[Stored data]

/-- Later rows of a drain slip with it, and the matrix stream with them, by one cycle (R248). -/
def State.slipRows (s : State) (d : DrainRow) : State :=
  let later := fun (e : Event) => match e.act with
    | .run .drainDelivery (.drow r) => r.core == d.core && r.of_.stamp == d.of_.stamp && decide (d.of_.idx < r.of_.idx)
    | .issue c .matrix => c == d.core && (s.core c).mx.istamp == d.of_.stamp && (s.core c).mx.sub != 0
    | _ => false
  let inIssue := (s.core d.core).mx.istamp == d.of_.stamp && (s.core d.core).mx.sub != 0
  let agenda := s.agenda.foldl (fun l e => insertEvent (if later e then { e with at_ := e.at_ + 1 } else e) l) []
  let s : State := { s with agenda }
  if inIssue then
    let q := s.quad (quadOf d.core)
    (s.setQuad (quadOf d.core) { q with busyTo := q.busyTo + 1 }).modStrm d.core .matrix (fun st => { st with busyTo := st.busyTo + 1 })
  else s
/-- Rows of an earlier drain of the core, for QM2V or a send, have yet to be delivered: a row waits behind them, and slips its own later rows (R248). -/
def State.drainBehind (s : State) (d : DrainRow) : Bool :=
  s.agenda.any (fun e => match e.act with
    | .run .drainDelivery (.drow r) => r.core == d.core && (r.dest == 1 || r.dest == 2) && decide (r.of_.stamp < d.of_.stamp)
    | _ => false)
/-- A delivery that cannot take place in this cycle: DEVIATION in a TIMED stope, a cycle's wait in an ELASTIC one (R248). -/
def State.deliveryBlocked (s : State) (d : DrainRow) (sub : Nat) : State :=
  if s.elastic d.core then (s.slipRows d).post (s.now + 1) (if d.dest = 3 then 4 else 1) (some d.core) (.run .drainDelivery (.drow d))
  else s.raiseMatrix d.core d.of_ { code := 4, sub, unit := if d.dest = 3 then d.entry else 0 }
/-- The pieces of a row still to deliver; a routed row is read in the cycle it is handed, with its poison (R252). -/
def State.drowPieces (s : State) (d : DrainRow) : List (List Byte) × Bool :=
  if d.dest = 3 && d.pieces.isEmpty then
    let data := s.cycBytes d.core 1 (512 * d.arow) 512 (fun _ => true)
    ([data.take 256, data.drop 256], ((s.core d.core).portRead 1 (512 * d.arow) 512).poison)
  else (d.pieces, d.of_.poison)
/-- Hand the pieces of a row to its entry: one now and the next a cycle later, or both of a routed row at once; the row's flags are set as its
first piece is delivered (R254). -/
def State.handRow (s : State) (d : DrainRow) (ps : List (List Byte)) (bad : Bool) : State :=
  match ps with
  | [] => s
  | p :: rest =>
    match s.hand d.core d.entry d.of_.stamp p bad with
    | .invalid => s.raiseMatrix d.core d.of_ { code := 0x02, unit := d.entry }
    | .blocked => s.deliveryBlocked { d with pieces := if d.dest = 3 && ps.length == 2 then [] else ps, of_ := { d.of_ with poison := bad } } 4
    | .ok s =>
      let s := s.orMstat d.core d.flags
      match rest with
      | [] => s
      | q :: _ =>
        let d' : DrainRow := { d with pieces := [q], flags := 0, of_ := { d.of_ with poison := bad } }
        if d.dest = 3 then
          match s.hand d.core d.entry d.of_.stamp q bad with
          | .invalid => s.raiseMatrix d.core d.of_ { code := 0x02, unit := d.entry }
          | .blocked => s.deliveryBlocked d' 4
          | .ok s => s
        else s.post (s.now + 1) 1 (some d.core) (.run .drainDelivery (.drow d'))
/-- DRAIN_DELIVERY (R248, R252). -/
def execDrainDelivery (s : State) : Host.Outcome State Fault Refusal :=
  match s.arg with
  | .drow d =>
    let c := d.core
    if d.dest != 3 && d.of_.poison then .next (s.raiseMatrix c d.of_ { code := 0x18, va := BitVec.ofNat 64 d.of_.pva, kind := kindLoad })
    else if d.dest = 0 then
      .next (((d.pieces.mapIdx (fun i p => (i, p))).foldl (fun t x =>
        t.cycWrite { core := c, space := 0, rank := 4, addr := 256 * (d.arow + x.1), data := x.2, sel := [] }) s).orMstat c d.flags)
    else if d.dest != 3 && s.elastic c && s.drainBehind d then .next (s.deliveryBlocked d 2)
    else if d.dest = 1 then
      match d.pieces with
      | [] => .next s
      | p :: rest =>
        let k := s.core c
        if 4 ≤ k.qm2v.taken s.now then .next (s.deliveryBlocked d 2)
        else
          let s := (s.setCore c { k with qm2v := k.qm2v.push s.now p }).orMstat c d.flags
          .next (if rest.isEmpty then s else s.post (s.now + 1) 1 (some c) (.run .drainDelivery (.drow { d with pieces := rest, flags := 0 })))
    else
      let r := s.drowPieces d
      if d.dest = 3 && (s.core c).tileShadow (d.arow / 128) then .next (s.raiseMatrix c d.of_ { code := 0x08, unit := d.entry })
      else
        let s := if d.dest = 3 then s.afterRead c 1 (512 * d.arow) 512 else s
        .next (s.handRow d r.1 r.2)
  | _ => .next s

YOUR TASK:
Using the entries above, repeat only the lines from the one containing "first piece is delivered (R254). -/" through the one containing "let c := d.core", end lines included.

ANSWER TO THIS PROBLEM:
first piece is delivered (R254). -/
def State.handRow (s : State) (d : DrainRow) (ps : List (List Byte)) (bad : Bool) : State :=
  match ps with
  | [] => s
  | p :: rest =>
    match s.hand d.core d.entry d.of_.stamp p bad with
    | .invalid => s.raiseMatrix d.core d.of_ { code := 0x02, unit := d.entry }
    | .blocked => s.deliveryBlocked { d with pieces := if d.dest = 3 && ps.length == 2 then [] else ps, of_ := { d.of_ with poison := bad } } 4
    | .ok s =>
      let s := s.orMstat d.core d.flags
      match rest with
      | [] => s
      | q :: _ =>
        let d' : DrainRow := { d with pieces := [q], flags := 0, of_ := { d.of_ with poison := bad } }
        if d.dest = 3 then
          match s.hand d.core d.entry d.of_.stamp q bad with
          | .invalid => s.raiseMatrix d.core d.of_ { code := 0x02, unit := d.entry }
          | .blocked => s.deliveryBlocked d' 4
          | .ok s => s
        else s.post (s.now + 1) 1 (some d.core) (.run .drainDelivery (.drow d'))
/-- DRAIN_DELIVERY (R248, R252). -/
def execDrainDelivery (s : State) : Host.Outcome State Fault Refusal :=
  match s.arg with
  | .drow d =>
    let c := d.core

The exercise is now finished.